As the article states, in the development of medical software, as in many other embedded applications, C and C++ are used predominantly, for better or for worse. The "worse" part is an extensive list of subtle and less subtle pitfalls that seem to lay in each of these two languages' corner.
The most obvious perils can be avoided by restricting the programmer to a safer subset of the language -- especially if it is possible to recognize syntactically when a program has been written entirely in the desired subset. MISRA C, for instance, defines a set of rules, most of them syntactic, that help avoid the obvious mistakes in C. But only a minority of C's pitfalls can be eliminated so easily. A good sign that coding style standards are no silver bullet is that there exist so many. Any fool can invent theirs, and some have. The returns of mandating more and more coding rules diminish rapidly, to the point that overdone recommendations found in the wild contradict each other, or in the worst case, contradict common sense.
Even written according to a reasonable development standard, a program may contain bugs susceptible to result in run-time errors. Worse, such a bug may, in some executions, fail to produce any noticeable change, and in other executions crash the software. This lack of reproducibility means that a test may fail to reveal the problem, even if the problematic input vector is used.
A C program may yet hide other dangerous behaviors. The ISO 9899:1999 C standard, the bible for C compilers implementers and C analyzers implementers alike, distinguishes "undefined", "unspecified", and "implementation-defined" behaviors. Undefined behaviors correspond roughly to the run-time errors mentioned above. The program may do anything if one of these occurs, because it is not defined by the standard what it should do. A single undefined construct may cause the rest of the program to behave erratically in apparently unrelated ways. Proverbially, a standard-compliant compiler may generate a program that causes the device to catch fire when a division by zero happens.
Implementation-defined behaviors represent choices that are not imposed by the standard, but that have to be made by the compiler once and for all. In embedded software, it is not a viable goal to avoid implementation-defined constructions: the software needs to use them to interface with the hardware. Additionally, size and speed constraints for embedded code often force the developer to use implementation-defined constructs even where standard constructs exist to do the same thing.
However, in the development of critical systems, the underlying architecture and compiler are known before software development starts. Some static analysis techniques lend themselves well to this kind of parameterization, and many available tools that provide advanced static analysis can be configured for the commonly available embedded processors and compilers. Provided that the tests are made with the same compiler and hardware as the final device, the existence of implementation-defined behaviors does not invalidate testing as a quality assurance method, either.

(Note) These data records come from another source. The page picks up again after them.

/-! ### The word of every command (R84; vectors E1 to E13) -/

theorem test_decode_nop : decode 0x00000000 = .ok .nop := by decide
theorem test_decode_clrErr : decode 0x00000001 = .ok .clrErr := by decide
theorem test_decode_keyClr : decode 0x00000010 = .ok .keyClr := by decide
theorem test_decode_keyPush : decode 0x00004811 = .ok (.keyPush 0x48) := by decide
theorem test_decode_keyPushw : decode 0x00000012 = .ok .keyPushw := by decide
theorem test_decode_fnvInit : decode 0x00000020 = .ok .fnvInit := by decide
theorem test_decode_fnvByte : decode 0x0000FF21 = .ok (.fnvByte 0xFF) := by decide
theorem test_decode_fnvFinal : decode 0x00000022 = .ok .fnvFinal := by decide
theorem test_decode_fnvKey : decode 0x00000023 = .ok .fnvKey := by decide
theorem test_decode_murInit : decode 0x00000030 = .ok .murInit := by decide
theorem test_decode_murByte : decode 0x00006131 = .ok (.murByte 0x61) := by decide
theorem test_decode_murBlock : decode 0x00000032 = .ok .murBlock := by decide
theorem test_decode_murFinal : decode 0x00000033 = .ok .murFinal := by decide
theorem test_decode_murKey : decode 0x00000034 = .ok .murKey := by decide
theorem test_decode_tblInit : decode 0x00000040 = .ok (.tblInit .fnv) ∧ decode 0x00000140 = .ok (.tblInit .mur) := by
  decide
theorem test_decode_tblDiscard : decode 0x00000041 = .ok .tblDiscard := by decide
theorem test_decode_tblAdd : decode 0x00000042 = .ok .tblAdd := by decide
theorem test_decode_tblContains : decode 0x00000043 = .ok .tblContains := by decide
theorem test_decode_tblRemove : decode 0x00000044 = .ok .tblRemove := by decide
theorem test_decode_tblDist : decode 0x00000045 = .ok .tblDist := by decide
theorem test_decode_tblColl : decode 0x00000046 = .ok .tblColl := by decide
theorem test_decode_tblSize : decode 0x00000047 = .ok .tblSize := by decide
theorem test_decode_illegal_E6_E7_E13 : errorOf (decode 0x00000002) = some (.unassignedOpcode 0x02) ∧
    errorOf (decode 0x000000FF) = some (.unassignedOpcode 0xFF) ∧
    errorOf (decode 0x00000148) = some (.unassignedOpcode 0x48) := by decide
theorem test_decode_illegal_E8_to_E12 : errorOf (decode 0x00000100) = some (.reservedBitsSet 0x00) ∧
    errorOf (decode 0x00010011) = some (.reservedBitsSet 0x11) ∧
    errorOf (decode 0x00000240) = some (.reservedBitsSet 0x40) ∧
    errorOf (decode 0x00000123) = some (.reservedBitsSet 0x23) ∧
    errorOf (decode 0x80000042) = some (.reservedBitsSet 0x42) := by decide
theorem test_decodeTableWord : decodeTableWord 32 0x00004811 = some (.keyPush 0x48) ∧
    decodeTableWord 16 0x4811 = some (.keyPush 0x48) ∧ decodeTableWord 32 0x00000002 = none := by decide

/-! ### Arithmetic (vectors A4 to A24, MK6, MF1, MX4) -/

theorem test_abs32 : abs32 0x80000000 = 0x80000000 ∧ abs32 0xFFFFFFFF = 1 ∧ abs32 0xE40C292C = 0x1BF3D6D4 := by decide
theorem test_rotl32 : rotl32 0xCC9E2D51 15 = 0x16A8E64F ∧ rotl32 0x12345678 13 = 0x8ACF0246 := by decide
theorem test_lsr32_add32 : lsr32 0x80000000 16 = 0x00008000 ∧ add32 0xFFFFFFFF 0xE6546B64 = 0xE6546B63 := by decide
theorem test_umod : umod 0x80000000 7 = 2 ∧ umod 0x3A2B5D69 7 = 5 := by decide
theorem test_mixk : mixk 0x00636261 = 0xA7349DB7 ∧ mixk 0xFFFFFFFF = 0xBBEEB010 := by decide
theorem test_murFold : murFold 0x00000100 0x31316548 = 0x079B26B4 := by decide
theorem test_fmix32 : fmix32 0x7427F6CF = 0xC3728DD4 ∧ fmix32 0x80000000 = 0x6D3C65A0 := by decide

/-! ### Control and key buffer (vectors K1 to K12) -/

theorem test_nop_K1 :
    value statusWord (exec .nop { State.reset with err := 2, errs := true }) = some 0x00000010 := by decide
theorem test_clrErr_K3 :
    value statusWord (exec .clrErr
      { State.reset with err := 2, errs := true, tvalid := true, hsel := .mur, digest := 0x80000000 }) =
    some 0x000000E0 := by decide
theorem test_keyClr_K4 : value (fun t => (t.keylen, currentKey t)) (exec .keyClr (keyed he11o)) = some (0, some []) := by
  decide
theorem test_keyPush_K5_K6 :
    value currentKey (exec (.keyPush 0x48) (keyed [])) = some (some [0x48]) ∧
    value currentKey (exec (.keyPush 0x00) (keyed [0x48])) = some (some [0x48, 0x00]) := by decide
theorem test_keyPush_K8 :
    value (fun t => (t.err, t.errs, t.keylen)) (exec (.keyPush 0x41) { State.reset with keylen := 64 }) =
    some (6, true, 64) := by decide
theorem test_keyPushw_K10 :
    value currentKey (exec .keyPushw { keyed [0x61] with arg := 0x04030201 }) =
    some (some [0x61, 0x01, 0x02, 0x03, 0x04]) := by decide
theorem test_keyPushw_K11_K12 :
    value (fun t => (t.err, t.keylen)) (exec .keyPushw { State.reset with keylen := 60 }) = some (0, 64) ∧
    value (fun t => (t.err, t.keylen)) (exec .keyPushw { State.reset with keylen := 61 }) = some (6, 61) := by decide

/-! ### FNV1a Hasher (vectors FS, F) -/

theorem test_fnvInit : value State.fnvAcc (exec .fnvInit { State.reset with fnvAcc := 5 }) = some 0x811C9DC5 := by decide
theorem test_fnvByte_FS3 : value State.fnvAcc (exec (.fnvByte 0xFF) State.reset) = some 0x7A0B824E := by decide
theorem test_fnvByte_FS6 :
    value State.fnvAcc (exec (.fnvByte 0xFF) { State.reset with fnvAcc := 0xFFFFFFFF }) = some 0xFFFE6D00 := by decide
theorem test_fnvFinal_F1 :
    value (fun t => (t.digest, t.fnvAcc)) (exec .fnvFinal State.reset) = some (0x7EE3623B, 0x811C9DC5) := by decide
theorem test_fnvKey_F6 :
    value (fun t => (t.digest, t.fnvAcc)) (exec .fnvKey (keyed he11o)) = some (0x3A2B5D69, 0x3A2B5D69) := by decide
theorem test_fnvKey_F9 :
    value (fun t => (t.digest, minneg t)) (exec .fnvKey (keyed [0x3B, 0x4B, 0x24, 0x32, 0x35])) =
    some (0x80000000, true) := by decide

/-! ### Murmur Hasher (vectors MS, M) -/

theorem test_murInit_MS1 : value mur (exec .murInit (murState 1 2 3 0)) = some (0x00000100, 0, 0) := by decide
theorem test_murByte_MS5 :
    value mur (exec (.murByte 0x64) (murState 0x00000100 0x00636261 3 0)) = some (0x8607049E, 0, 4) := by decide
theorem test_murByte_MS11_MS12 :
    value (fun t => (mur t, t.err)) (exec (.murByte 0x55) (murState 0x00000100 0x00AABBCC 0xFFFFFFFF 0)) =
      some ((0x00000100, 0x00AABBCC, 0xFFFFFFFF), 10) ∧
    value (fun t => (mur t, t.err)) (exec (.murByte 0x33) (murState 0x00000100 0x00002211 0xFFFFFFFE 0)) =
      some ((0x00000100, 0x00332211, 0xFFFFFFFF), 0) := by decide
theorem test_murBlock_MS8 :
    value mur (exec .murBlock (murState 0x00000100 0 0 0x64636261)) = some (0x8607049E, 0, 4) := by decide
theorem test_murBlock_X4_MS13 :
    value State.err (exec .murBlock (murState 0x00000100 1 0xFFFFFFFD 0)) = some 9 ∧
    value State.err (exec .murBlock (murState 0x00000100 0 0xFFFFFFFC 0)) = some 10 := by decide
theorem test_murFinal_MS7 :
    value State.digest (exec .murFinal (murState 0x8607049E 0x00000065 5 0)) = some 0x3B661518 := by decide
theorem test_murFinal_RS2 : value State.digest (exec .murFinal State.reset) = some 0x4570315F := by decide
theorem test_murKey_M6 :
    value (fun t => (mur t, t.digest)) (exec .murKey (keyed he11o)) =
    some ((0x079B26B4, 0x0000006F, 5), 0x3C8D722C) := by decide
theorem test_murKey_M13 :
    value (fun t => (mur t, t.digest)) (exec .murKey (keyed [0x66, 0x5F, 0xEA, 0xDD])) =
    some ((0x7EC69364, 0, 4), 0x80000000) := by decide

/-! ### Chained Hash Table (vectors T, X) -/

theorem test_tblInit_T2 :
    value (fun t => (statusWord t, t.buckets)) (exec (.tblInit .mur) { State.reset with arg := 7 }) =
    some (0x00000060, 7) := by decide
theorem test_tblInit_T16_T18_X1 :
    value State.err (exec (.tblInit .fnv) State.reset) = some 3 ∧
    value State.err (exec (.tblInit .fnv) { State.reset with arg := 65537 }) = some 3 ∧
    value State.err (exec (.tblInit .fnv) (t1 [])) = some 5 := by decide
theorem test_tblDiscard_T21 :
    value (fun t => (statusWord t, t.buckets, t.size)) (exec .tblDiscard (t4 hello)) = some (0, 0, 0) ∧
    value State.chains (exec .tblDiscard (t4 hello)) = some [] := by decide
theorem test_tblAdd_T4 :
    value (fun t => (t.digest, t.idx, t.size)) (exec .tblAdd (t1 hello)) = some (0x4F9F2CAB, 2, 1) ∧
    value State.chains (exec .tblAdd (t1 hello)) = some [(2, [hello])] := by decide
theorem test_tblAdd_T22 :
    value (fun t => (mur t, t.idx, t.fnvAcc)) (exec .tblAdd (table .mur 7 [] 0 hello)) =
    some ((0xEFB3EFCD, 0x0000006F, 5), 3, 0x811C9DC5) := by decide
theorem test_tblContains_T5_T7 :
    value (fun t => (t.result, t.idx)) (exec .tblContains (t4 hello)) = some (1, 2) ∧
    value (fun t => (t.result, t.idx)) (exec .tblContains (t4 foo)) = some (0, 2) := by decide
theorem test_tblRemove_T8 :
    value (fun t => (t.result, t.size)) (exec .tblRemove (t8 hello)) = some (1, 2) ∧
    value State.chains (exec .tblRemove (t8 hello)) = some [(2, [foo, hello])] := by decide
theorem test_tblRemove_T9 :
    value (fun t => (statusWord t, t.result, t.digest, t.idx)) (exec .tblRemove (t1 [0x78])) =
    some (0x00000032, 0, 0x02F3AF79, 0) := by decide
theorem test_tblDist_T10_T11 :
    value State.result (exec .tblDist { t4 [] with arg := 2 }) = some 1 ∧
    value State.err (exec .tblDist { t4 [] with arg := 7 }) = some 8 := by decide
theorem test_tblColl_T12 : value State.result (exec .tblColl t12) = some 2 := by decide
theorem test_tblSize_T13 : value State.result (exec .tblSize t12) = some 4 := by decide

Unspecified behaviors are not treated as seriously as they should by many static analysis tools. That's because unlike undefined behaviors, they cannot set the device on fire. Still, they can cause different results from one compilation to the other, from one execution to the other, or even, when they occur inside a loop, from one iteration to the other. Like the trickiest of run-time errors, they lessen the value of tests because they are not guaranteed to be reproducible.
The "uninitialized variable" example in the list of undesirable behaviors in the article is in fact an example of unspecified behavior. In the following program, the local variable L has a value, it is only unknown which one.
1 2 3 4 5 |
int main() { int L; return (L-L); } |
Computing (L-L)
in this example reliably give a result of zero.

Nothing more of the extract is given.